What gave us clues that Mars may have moons before their actual discovery?

The story of the “first discovery” of Martian moons is a funny one! In 1609, the Italian astronomer and scientist, Galileo Galilei, started making telescopic observations of celestial bodies. He was quite good at it, because a year later, he became the very first person to see Mars and four of Jupiter’s largest moons through a telescope! It was during this time that Johannes Kepler, a famous German astronomer, received a letter from Galileo. It contained a coded message (back then, scientists used to regularly communicate with each other this way). To Kepler, it seemed to say “Mars has two moons.” But in reality, Galileo was talking about Saturn’s moons (which were later proven to be its rings)!

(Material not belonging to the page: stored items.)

-- ==== Sys2Proof/Machine/Homes.lean ====
section
/-! DEFINITION. What happens at the homes: answers and refusals on their way back, presence words (R146), releases, acquires and
line requests (R147, R148), atomics and the prefix-cache functions (R149, R252, R376), chains and their Turnstiles (R151 to
R155). -/

namespace Sys2Proof.Machine

/- Answers. -/

/-- The fault of a returning access: its own, or F_POISON for poison that would reach a g-register (R345, R347). -/
def flightFault (d : Option Dst) (poi : Bool) (fault : Option (Nat × Nat)) : Option (Nat × Nat) :=
  match fault, d with
  | some f, _ => some f
  | none, some (.g _) => if poi then some (FCode.poison.num, 0) else none
  | none, _ => none

/-- The slot of a returning access. -/
def flightSlot (x : Slot) (now : Nat) (v : W64) (poi : Bool) (fault : Option (Nat × Nat)) : Slot :=
  match fault with
  | some f => { x with flight := false, ready := some now, val := 0, poi := true, fault := some f }
  | none => { x with flight := false, ready := some now, val := v, poi := poi }

/-- A core one of whose at-fire accesses returns: the result is available from the next cycle, or from now (R345). -/
def flightCore (c : Core) (now i : Nat) (v : W64) (poi : Bool) (fault : Option (Nat × Nat)) : Core :=
  let x := c.run.slot i
  let f := flightFault (wordDst x.word) poi fault
  let t := if now < c.run.cyc + 1 then c.run.cyc + 1 else now
  { c with run := c.run.setSlot i (flightSlot x t v poi f) }

/-- An at-fire access of slot i of core k returns. -/
def landFlight (s : State) (k i : Nat) (v : W64) (poi : Bool) (fault : Option (Nat × Nat)) : State :=
  let c := s.core k
  if (c.run.slot i).flight then s.setCore k (flightCore c (s.cyc - c.run.startCyc) i v poi fault) else s

/-- The value an access returns, extended under its type. -/
def answerVal (a : Access) (bs : List Byte) : W64 := extTy a.t (leNat bs)

/-- The bytes of a 64-byte line as a mask of its poisoned 4-byte words. -/
def wordsOf (poi : List Bool) : W16 :=
  (List.range 16).foldl (fun (p : W16) k => if ((poi.drop (4 * k)).take 4).any id then p ||| BitVec.ofNat 16 (2 ^ k) else p) 0

/-- The poison of each byte that an access returns. What a deferred read returns has been written in one write, with one poison (R146). -/
def answerPoison (s : State) (a : Access) (n : Nat) (poi : Bool) : List Bool :=
  match poi && a.data.isEmpty, a.locate s with
  | true, .at_ _ ma => memBytePoison s ma n
  | _, _ => List.replicate n poi

/-- The value of an at-fire access: an ld or ldp takes the bytes its block's earlier stores forward (R369), and the line that a load has set out
for enters the cache, under what the core has dirtied there meanwhile (R370). -/
def slotBytes (s : State) (k i : Nat) (a : Access) (bs : List Byte) (poi : Bool) : State × W64 × Bool :=
  let ps := answerPoison s a bs.length poi
  let (s, bs, ps) := match a.line with
    | some n => fillLine s k a.va n a.tgt bs (wordsOf ps)
    | none => (s, bs, ps)
  let r := (s.core k).run
  if isLoad (slotOp r i) then
    let (bs, poi) := mergeForward r i a.va.toNat bs ps
    (s, answerVal a bs, poi)
  else (s, answerVal a bs, poi)
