-- ==== Sys2Proof/Machine/Blocks.lean ====
section
/-! DEFINITION. How a block starts (R199, R318 to R321, R342), how it commits or does not (R56, R346, R347), how its operations leave the core
(R365, R366), how its branch takes effect (R360 to R362, R388 to R391), and which unit an engine command goes to (R422). -/

namespace Sys2Proof.Machine

/- Fetching a block (R321). -/

/-- Words fetched, or why not. -/
inductive FetchRes where
  | ok (s : State) (ws : List W64) (poi : Bool)
  | wait (s : State)
  | fault (s : State) (c : FCode) (cause : Nat)

/-- A withheld translation of a fetch is noted for the walker, or is noted no more (R131, R132). -/
def fetchHeld (s : State) (k : Nat) (va : Option W64) : State :=
  match keyRegion k, va with
  | some r, some a => withhold s r (2 * k) a
  | _, _ => s

def fetchFree (s : State) (k : Nat) (a : W64) : State :=
  match keyRegion k with
  | some r => unhold s r (2 * k) a
  | none => s

/-- n words from a, each by a fetch access, which needs X. No remote window gives fetches (R32): F_XLATE. -/
def fetchWords (s : State) (k : Nat) : Nat → W64 → FetchRes
  | 0, _ => .ok s [] false
  | n + 1, a =>
    match translate s k .fetch a 8 with
    | .withheld s va => .wait (fetchHeld s k va)
    | .fault s c cause => .fault (fetchFree s k a) c cause
    | .ok s t =>
      let s := fetchFree s k a
      match locate s .none (coreMid k) t 8 .fetch with
      | .wait s => .wait s
      | .refused s c cause => .fault s c cause
      | .remote s _ _ _ _ => .fault s .xlate 4
      | .at_ s ma =>
        let (bs, p) := s.loadMem ma 8
        match fetchWords s k n (a + 8) with
        | .ok s ws q => .ok s (BitVec.ofNat 64 (leNat bs) :: ws) (p || q)
        | x => x

/-- A whole block: its header, and what a good header names (R318). -/
def fetchBlock (s : State) (k : Nat) (a : W64) : FetchRes :=
  match fetchWords s k 2 a with
  | .ok s hd p =>
    (match decodeHeader (hd.getD 0 0) (hd.getD 1 0) with
     | .error _ => .ok s hd p
     | .ok h =>
       let n := if h.pp then 2 * h.loff else h.count
       match fetchWords s k n (a + 16) with
       | .ok s ws q =>
         if !h.pp then .ok s (hd ++ ws) (p || q)
         else
           (match fetchWords s k (nbits (ws.getD (n - 1) 0).toNat 3 0) (a + BitVec.ofNat 64 (16 * h.loff + 16)) with
            | .ok s rs w => .ok s (hd ++ ws ++ rs) (p || q || w)
            | x => x)
       | x => x)
  | x => x

/-- Keep the latest copies that fit in so many words (R199). -/
def keepCopies (cap : Nat) : List (Nat × List W64) → List (Nat × List W64)
  | [] => []
  | x :: xs => if x.2.length ≤ cap then x :: keepCopies (cap - x.2.length) xs else []

/-- A block becomes the latest copy of a store of blocks. -/
def keepCopy (cap : Nat) (xs : List (Nat × List W64)) (a : Nat) (ws : List W64) : List (Nat × List W64) :=
  keepCopies cap ((a, ws) :: xs.filter (fun x => x.1 != a))

/-- The copy of the block at a, if any. -/
def copyOf (xs : List (Nat × List W64)) (a : Nat) : Option (List W64) := (xs.find? (fun x => x.1 == a)).map (·.2)

/-- The block becomes the latest copy in the core's buffer of 16 KiB. -/
def noteBuffer (s : State) (k a : Nat) (ws : List W64) : State :=
  s.modCore k (fun c => { c with buffer := keepCopy 2048 c.buffer a ws })

/-- The block store of the core's region; a Lodge core has none. -/
def blockStore (s : State) (k : Nat) : List (Nat × List W64) :=
  match keyRegion k with
  | some r => (s.region r).store
  | none => []

/-- The block becomes the latest copy in the buffer and in the region's store of 64 KiB. -/
def noteCopy (s : State) (k a : Nat) (ws : List W64) : State :=
  let s := noteBuffer s k a ws
  match keyRegion k with
  | some r => s.modRegion r (fun g => { g with store := keepCopy 8192 g.store a ws })
  | none => s

/-- The block at a (R199): from the core's buffer, which touches no other copy; else from its region's store; else fetched. -/
def getBlock (s : State) (k : Nat) (a : W64) : FetchRes :=
  match copyOf (s.core k).buffer a.toNat with
  | some ws => .ok (noteBuffer s k a.toNat ws) ws false
  | none =>
    match copyOf (blockStore s k) a.toNat with
    | some ws => .ok (noteCopy s k a.toNat ws) ws false
    | none =>
      match fetchBlock s k a with
      | .ok s ws false => .ok (noteCopy s k a.toNat ws) ws false
      | x => x

/- Decoding it (R318 to R320). -/

structure ParsedBlock where
  head : BlockHeader
  live : Option Liveness
  words : List W64
  recLen : Nat
  deriving DecidableEq, Repr

/-- The checks of R320 in their order; a refusal with its AUX. -/
def parseBlock (kind : CoreKind) (tagFields : Nat) (ws : List W64) : Except (Reject × BitVec 32) ParsedBlock :=
  match decodeHeader (ws.getD 0 0) (ws.getD 1 0) with
  | .error e => .error (e, 0xFFFFFFFF)
  | .ok h =>
    let is := (ws.drop 2).take h.count
    let rs := ws.drop (2 * h.loff)
    match (if h.pp then (decodeRecord rs).map some else .ok none) with
    | .error e => .error (e, 0xFFFFFFFF)
    | .ok live =>
      match decodeInstrs kind h.mask tagFields 0 [] is with
      | .error (e, i) => .error (e, BitVec.ofNat 32 i)
      | .ok _ => .ok { head := h, live := live, words := is, recLen := if h.pp then recordLen (rs.getD 1 0) else 0 }

/-- TT of the task a kiosk runs. -/
def taskTag (s : State) (k : Nat) : W64 :=
  if k % 10 == 0 || 640 ≤ k then 0
  else
    let x := s.kiosk (k / 10) (k % 10 - 1)
    ((x.run.bind (fun t => fget x.slots t.1)).map (·.tt)).getD 0

/-- The special sources, latched as the block starts (R342). -/
def latch (s : State) (k : Nat) (a : W64) : Latched :=
  let tt := (taskTag s k).toNat
  let p : Parser := if k < 640 && k % 10 == 0 then (s.region (k / 10)).parser else {}
  { baddr := a, ttl := BitVec.ofNat 64 (tt % 2 ^ 32), tth := BitVec.ofNat 64 (tt / 2 ^ 32), mord := BitVec.ofNat 64 p.ord
    drc := BitVec.ofNat 64 p.drc, rid := BitVec.ofNat 64 (k / 10 + (if 640 ≤ k then k % 10 else 0)), time := BitVec.ofNat 64 s.ns }

/-- The block at a does not start (R94, R320). -/
def startFault (s : State) (k : Nat) (a : W64) (c : FCode) (aux : BitVec 32) : State :=
  let s := s.modCore k (fun x => { x with run := { x.run with spec := { x.run.spec with baddr := a } } })
  exactFault s k
    { code := c.num, mid := coreMid k, flg := recordFlg true false (c == .poison), tag := taskTag s k, opa := a, aux := aux }

/-- o-slots that the block's words name in D. -/
def namesO (ws : List W64) (n : Nat) : Bool :=
  ws.any (fun w => match wordDst w with
    | some (.o m) => m.val == n
    | _ => false)

/-- The block's run at its start. -/
def newRun (s : State) (k : Nat) (a : W64) (b : ParsedBlock) : BlockRun :=
  let c := s.core k
  { mask := b.head.mask, nst := b.head.nst, pp := b.head.pp, live := b.live
    nextAddr := a + BitVec.ofNat 64 (nextBlockOff b.head b.recLen)
    slots := b.words.map (fun w => { word := w }), pre := c.pre.filter (fun x => !namesO b.words x.1)
    spec := latch s k a, startCyc := s.cyc, trap := c.inTrap }

/-- What keeps core k from starting its next block: operations to leave (R365), an invalidation (R382), a fault that waits for the Pergola's
trap block (R93, R94), a pre-emption (R85), no gang, a boot that has not released the Lodge (R40). -/
def startHeld (s : State) (k : Nat) : Bool :=
  let c := s.core k
  !c.outq.isEmpty || c.invs != 0 ||
  (match keyRegion k with
   | none => !s.boot.done
   | some r =>
     let g := s.region r
     g.gang.isNone ||
     (if k % 10 == 0 then !c.inTrap && ((c.failed == 0 && (!g.faults.isEmpty || g.trap.isSome)) || g.stopped.isSome) else coreHeld s k))

/-- BLOCK_START (R199, R320, R321, R342): the block is fetched and decoded, and starts; a fault of either is exact. -/
def stepBlockStart (core : CoreId) (s : State) : State :=
  let k := coreKey core
  let c := s.core k
  match c.phase with
  | .start a =>
    if postDue k c then takePost s k
    else if startHeld s k then s
    else
      match getBlock s k a with
      | .wait s => s
      | .fault s c cause => startFault s k a c (if c == .xlate then BitVec.ofNat 32 cause else 0xFFFFFFFF)
      | .ok s _ true => startFault s k a .poison 0xFFFFFFFF
      | .ok s ws false =>
        let layout := match keyRegion k with
          | some r => 2 ^ (s.region r).layout.length - 1
          | none => 0
        match parseBlock (coreKind core) layout ws with
        | .error (e, aux) => startFault s k a (rejectCode e) aux
        | .ok b =>
          let run := newRun s k a b
          s.modCore k (fun c => { c with phase := .running, run := run })
  | _ => s

/- The end of a block (R346, R347). -/

/-- The record of instruction i's fault (R347). -/
def slotRecord (s : State) (k i : Nat) (x : Slot) : FaultRec :=
  let (code, cause) := x.fault.getD (0, 0)
  { code := code, mid := coreMid k, flg := recordFlg x.opa.isSome x.opb.isSome (code == FCode.poison.num), tag := taskTag s k
    opa := x.opa.getD 0, opb := x.opb.getD 0, aux := auxOf code cause i }

/-- The D of an executed instruction that names a g-register. -/
def slotG (x : Slot) : Option Nat :=
  if x.off then none
  else
    match wordDst x.word with
    | some (.g n) => some n.val
    | _ => none

/-- The D an operation is answered into. -/
def lateG : OutOp → Option Nat
  | .ldc g _ _ _ _ _ | .atomic _ _ g _ _ _ _ | .launch g _ _ => some g
  | _ => none

/-- An operation whose D a later instruction of its block writes too is answered into no register (R345). -/
def withoutG : OutOp → OutOp
  | .ldc _ t va n tgt c => .ldc 64 t va n tgt c
  | .atomic f t _ va tgt b c => .atomic f t 64 va tgt b c
  | .launch _ va tgt => .launch 64 va tgt
  | op => op

/-- The block writes a register whose reply has not arrived (R366). -/
def overwritesPending (c : Core) : Bool :=
  c.run.slots.any (fun x => match slotG x with
    | some n => (fgetD c.g n {}).pend
    | none => false)

/-- The g writes, in index order; the D of an operation answered after the commit becomes pending (R346, R366). -/
def commitG (g : FMap GReg) (xs : List Slot) : FMap GReg :=
  xs.foldl (fun g x =>
    match slotG x, x.op with
    | some n, some op =>
      if (lateG op).isSome then fset g n { (fgetD g n {}) with pend := true } else fset g n { val := x.val, poi := x.poi, pend := false }
    | some n, none => fset g n { val := x.val, poi := x.poi, pend := false }
    | none, _ => g) g

/-- The operations of a block in index order (R365). -/
def blockOuts (r : BlockRun) : List Out :=
  (List.range r.slots.length).filterMap (fun i =>
    let x := r.slot i
    if x.off then none
    else x.op.map (fun op =>
      let later := (r.slots.drop (i + 1)).any (fun y => (lateG op).isSome && slotG y == lateG op)
      { idx := i, baddr := r.spec.baddr, op := if later then withoutG op else op, stale := x.stale }))

/-- The branch of a block (R360). -/
def blockBranch (r : BlockRun) : BrAct :=
  match (r.slot (r.slots.length - 1)).br with
  | some .fall => .goto r.nextAddr
  | some b => b
  | none => .goto r.nextAddr

/-- The trap block keeps the addresses of its blocks: a fault of their operations after the commit is a fault inside it (R94, R367). -/
def noteTrapBlock (s : State) (k : Nat) : State :=
  let c := s.core k
  if !c.inTrap || 640 ≤ k then s
  else s.modRegion (k / 10) (fun g => { g with trap := g.trap.map (fun t => { t with blks := c.run.spec.baddr :: t.blks }) })

/-- No translation of core k is withheld any more: loads that the block did not need end with it (R346). -/
def dropHeld (s : State) (k : Nat) : State :=
  match keyRegion k with
  | some r =>
    if (s.region r).withheld.any (fun x => x.key == 2 * k) then
      s.modRegion r (fun g => { g with withheld := g.withheld.filter (fun x => x.key != 2 * k) })
    else s
  | none => s

/-- The block commits (R346). -/
def commitBlock (s : State) (k : Nat) : State :=
  (dropHeld (noteTrapBlock s k) k).modCore k (fun c =>
    { c with
      g := commitG c.g c.run.slots, outq := blockOuts c.run, phase := .ending (blockBranch c.run), failed := 0, pre := []
      run := { c.run with slots := [], o := [] } })

/-- F_BLKINC (R346, R347). -/
def blockIncomplete (s : State) (k : Nat) : State :=
  exactFault s k
    { code := FCode.blkinc.num, mid := coreMid k, tag := taskTag s k
      aux := match firstUnfired (s.core k).run with
        | some i => BitVec.ofNat 32 i
        | none => 0xFFFFFFFE }

/-- The residue check of the block fails (R56): it starts again; the third failure raises F_ECCU. -/
def residueFails (s : State) (k : Nat) : State :=
  let c := s.core k
  let a := c.run.spec.baddr
  if c.failed < 2 then s.setCore k { c with failed := c.failed + 1, phase := .start a }
  else
    exactFault (s.setCore k { c with failed := 0 }) k
      { code := FCode.eccu.num, mid := coreMid k, flg := recordFlg true false false, tag := taskTag s k, opa := a }

/-- The running block ends: it faults, is incomplete, fails its residue check, or commits. -/
def blockEnds (s : State) (k : Nat) : State :=
  let c := s.core k
  match firstFault c.run with
  | some (i, x) => exactFault s k (slotRecord s k i x)
  | none =>
    match commitAt c.run with
    | none => blockIncomplete s k
    | some _ =>
      if overwritesPending c then s
      else
        match s.inputs.residue with
        | j :: js =>
          if j == k then residueFails { s with inputs := { s.inputs with residue := js } } k else commitBlock s k
        | [] => commitBlock s k
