/-- The oldest token of a TLK cannot be translated: a fault token leaves in its place (R129). -/
def tlkFail (s : State) (r t : Nat) (c : FCode) (cause : Nat) : State :=
  let n := tlkSite t
  match tlkOldest s r t with
  | none => s
  | some (tag, _, _) =>
    let s := tlkTake s r t
    putSite s r n (emitEl (s.site r n) (faultTok c cause tag))

/-- The oldest token of a TLK, whose page the walker has walked without finding a leaf, takes what that brought (R126, R129, R132, R245): a fault
token leaves in its place; in KV mode a position whose entry is invalid parks, where the resume queue has room; a pending page keeps it. -/
def tlkSettle (s : State) (r t : Nat) : State :=
  let x := s.site r (tlkSite t)
  let key := tlkKey r t
  match tlkOldest s r t with
  | none => s
  | some (tag, v, _) =>
    let a := tlkAddr (s.region r).layout x tag v
    match tlkLook s r t (s.tlk r t) a with
    | .miss b =>
      (match heldRes (s.region r) key b with
       | some (.fault c) =>
         if !x.out.isEmpty then s
         else if tlkKv x && c == 1 then
           (if kvFull x (s.tlk r t) && (s.tlk r t).walked.isNone then s else kvPark (endWalk s r key b) r t b)
         else if b != a then tlkFail (endWalk s r key b) r t .straddle 0
         else tlkFail (endWalk s r key b) r t .xlate c
       | _ => s)
    | _ => s

/-- What a finished walk of TLK t for address a brings (R126, R130, R132, R245): a leaf is installed; anything else is kept for the token, which
takes it when it is the oldest. KV mode withholds nothing. -/
def tlkWalked (s : State) (r t : Nat) (a : W64) : State :=
  let key := tlkKey r t
  let kv := tlkKv (s.site r (tlkSite t))
  match doWalk s r a with
  | (s, .leaf e l1) =>
    (match tlkInstall (s.tlk r t) (a.toNat / 65536) e l1 with
     | some k => (endWalk s r key a).setTlk r t k
     | none => s)
  | (s, .wait) => s
  | (s, x) => tlkSettle (holdRes s r key a (if kv && x == .pending then .fault 1 else x)) r t

/-- The oldest token of a TLK misses the page of b: its walk sets out, or while that lasts the walk of a token behind it. -/
def tlkMiss (s : State) (r t : Nat) (b : W64) : State :=
  let x := s.site r (tlkSite t)
  if !walking (s.region r) (tlkKey r t) b then sendWalk s r (tlkKey r t) b
  else
    match laterMisses s r t x (s.tlk r t) with
    | c :: _ => sendWalk s r (tlkKey r t) c
    | [] => s

/-- TLK_TRANSLATE: the head of q0 in order (R130). -/
def stepTlkTranslate (r t : Nat) (s : State) : State :=
  let n := tlkSite t
  let x := s.site r n
  let k := s.tlk r t
  if 8 ≤ t || !tileReady s r n 0xF2 || kvMark x || kvFull x k || tlkPinnedFull k then s
  else
    match qHead x 0 with
    | none => s
    | some h =>
      if h.kind != .data then putSite s r n (emitEl (popQ x 0) h)
      else
        let a := tlkAddr (s.region r).layout x h.tag h.v
        match tlkLook s r t k a with
        | .refuse c cause => putSite (endWalk s r (tlkKey r t) a) r n (emitEl (popQ x 0) (faultTok c cause h.tag))
        | .hit i e => ((tlkEmit (endWalk s r (tlkKey r t) a) r t (popQ x 0) i e a h.tag h.poi)).getD s
        | .miss b =>
          match heldRes (s.region r) (tlkKey r t) b with
          | some (.fault _) => tlkSettle s r t
          | _ => tlkMiss s r t b

/-- WALK_COMPLETE (R126). -/
def stepWalkComplete (r k : Nat) (s : State) : State :=
  match (s.region r).walks[k]? with
  | some (key, a) => tlkWalked s r ((key - 1) / 2 % 8) a
  | none => s

/-- A walk of a core's or a unit's withheld translation has ended: what it brought is there for whoever waits, and a core tries again. -/
def noteRes (s : State) (r : Nat) (w : Withheld) (x : WalkRes) : State :=
  let s := s.modRegion r (fun g => { g with withheld := g.withheld.map (fun y => if y.is w.key w.va then { y with res := x } else y) })
  if w.key % 2 == 0 && x != .pending then
    s.modCore (w.key / 2) (fun c => { c with run := { c.run with slots := c.run.slots.map (fun x => { x with stall := false }) } })
  else s

/-- Walk a withheld translation once more (R132): of a TLK, of a block core, of a unit. -/
def retryWithheld (s : State) (r : Nat) (w : Withheld) : State :=
  if w.key % 2 == 1 && w.key < 200000 then tlkWalked s r ((w.key - 1) / 2 % 8) w.va
  else
    match doWalk s r w.va with
    | (s, .wait) => s
    | (s, x) => noteRes s r w x

/-- The walker notes when it walks a withheld translation. -/
def walkedNow (s : State) (r k : Nat) (w : Withheld) : State := s.modRegion r (fun g => { g with withheld := g.withheld.set k { w with last := s.ns } })

/-- WALKER_RETRY (R132): two microseconds after the translation was last walked, where the walker takes another walk. What a full resume queue
stands for is no page (R245). -/
def stepWalkerRetry (r k : Nat) (s : State) : State :=
  match (s.region r).withheld[k]? with
  | some w =>
    if s.ns < w.last + 2000 || w.res != .pending || !freeWalk s r || kvHolds s r w then s else retryWithheld (walkedNow s r k w) r w
  | none => s

/-- An invalidation reaches the walker: what a walk has brought is discarded, and every withheld translation is walked again (R132, R135). -/
def rewalk (s : State) (r : Nat) : State :=
  ((s.region r).withheld.filter (fun w => !kvHolds s r w)).foldl (fun s w => retryWithheld s r w) s

/-- The tag of the token whose page a TLK's withheld translation concerns. -/
def withheldTag (s : State) (r t : Nat) (w : Withheld) : W64 :=
  let x := s.site r (tlkSite t)
  let of := fun (h : Token) =>
    let a := (tlkAddr (s.region r).layout x h.tag h.v).toNat
    h.kind == .data && (a / 65536 == w.va.toNat / 65536 || (a + 3) / 65536 == w.va.toNat / 65536)
  let q := fgetD x.q 0 []
  (((q.find? of).orElse (fun _ => q.head?)).map (·.tag)).getD 0

/-- PGLIM_TIMEOUT (R134): a translation has been withheld for PGLIM; the gang drains and parks with the record, whose FLG bit 2 is
set. -/
def stepPglimTimeout (r : Nat) (s : State) : State :=
  let g := s.region r
  match g.gang, g.withheld.find? (fun w => w.res == .pending && w.since + g.pglim * 1000 ≤ s.ns) with
  | some n, some w =>
    let x := s.gang n
    if x.park.isSome then s
    else
      let mid := if w.key % 2 == 0 then coreMid (w.key / 2) else if w.key < 200000 then regionMid r 42 else regionMid r ((w.key - 1) / 2 % 64)
      let tag := if w.key % 2 == 1 && w.key < 200000 then withheldTag s r ((w.key - 1) / 2 % 8) w else 0
      let f := s.stamp r { code := FCode.pgtmo.num, mid := mid, flg := 5, tag := tag, opa := w.va }
      regionRecord (requestPre (s.setGang n { x with park := some f }) n) r f
  | _, _ => s

/-- Retry the next entry of a KV-mode TLK (R245): a miss sets out for the walker, whose end decides (tlkWalked). -/
def kvRetryOne (s : State) (r t : Nat) (x : Site) (k : Tlk) (tag : W64) (v : W32) (rest : List (W64 × W32)) : State :=
  let n := tlkSite t
  let a := tlkAddr (s.region r).layout x tag v
  match tlkLook s r t k a with
  | .refuse c cause => putSite (s.setTlk r t { k with retry := rest }) r n (emitEl x (faultTok c cause tag))
  | .hit i e => (tlkEmit (s.setTlk r t { k with retry := rest }) r t x i e a tag false).getD s
  | .miss b =>
    match heldRes (s.region r) (tlkKey r t) b with
    | some (.fault _) => tlkSettle s r t
    | _ => if walking (s.region r) (tlkKey r t) b then s else sendWalk s r (tlkKey r t) b

/-- KV_RETRY (R245): at a mark of level RL or above every entry then in the resume queue is taken up once, in order, its iter field
replaced by the mark's; then the mark passes. -/
def stepKvRetry (r t : Nat) (s : State) : State :=
  let n := tlkSite t
  let x := s.site r n
  let k := s.tlk r t
  if 8 ≤ t || !tileReady s r n 0xF2 || !kvMark x then s
  else
    let h := (qHead x 0).getD {}
    let l := (s.region r).layout
    let f := iterField x
    if k.walked.isNone then
      (if kvFull x k then s
       else s.setTlk r t { k with
        walked := some 0, resume := []
        retry := k.resume.map (fun e => (setField l f e.1 (getField l f h.tag), e.2)) })
    else
      match k.retry with
      | [] => putSite (s.setTlk r t { k with walked := none }) r n (emitEl (popQ x 0) h)
      | (tag, v) :: rest => kvRetryOne s r t x k tag v rest

/- Invalidation (R135, R136). -/

/-- A page overlaps the range lo to hi, both inclusive. -/
def pageOverlaps (page lo hi : Nat) : Bool := page * 65536 ≤ hi && lo ≤ page * 65536 + 65535

/-- Kill what TLK t holds of the range; the entries without pins are freed. Says whether a dead entry is pinned. -/
def killTlk (k : Tlk) (lo hi : Nat) : Tlk × Bool :=
  let es := k.entries.map (fun e => if pageOverlaps e.2.page lo hi then (e.1, { e.2 with dead := true }) else e)
  let es := es.filter (fun e => !e.2.dead || e.2.pins != 0)
  ({ k with entries := es }, es.any (fun e => e.2.dead))

/-- The range covers a kept copy of a block, which drops it (R321). -/
def coversBlock (b : Nat × List W64) (lo hi : Nat) : Bool := lo ≤ b.1 && b.1 + 8 * b.2.length ≤ hi + 1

The next “clue” came in 1726 in Jonathan Swift’s book Gulliver’s Travels! If you have read it you probably remember the flying island, Laputa, and its astronomy-loving residents who “discover” the two moons of Mars! Maybe Swift was inspired by Kepler, or he simply made a guess based on the number of moons Mercury, Venus, the Earth and Jupiter were then known to have. Twenty-six years later, another writer too used this two-Martian-moons idea in his story, Micromegas, and his name was Voltaire.

These famous works of fiction popularized the concept of Mars having two moons well before they were actually discovered by Asaph Hall in 1877 – more than a century after their publication!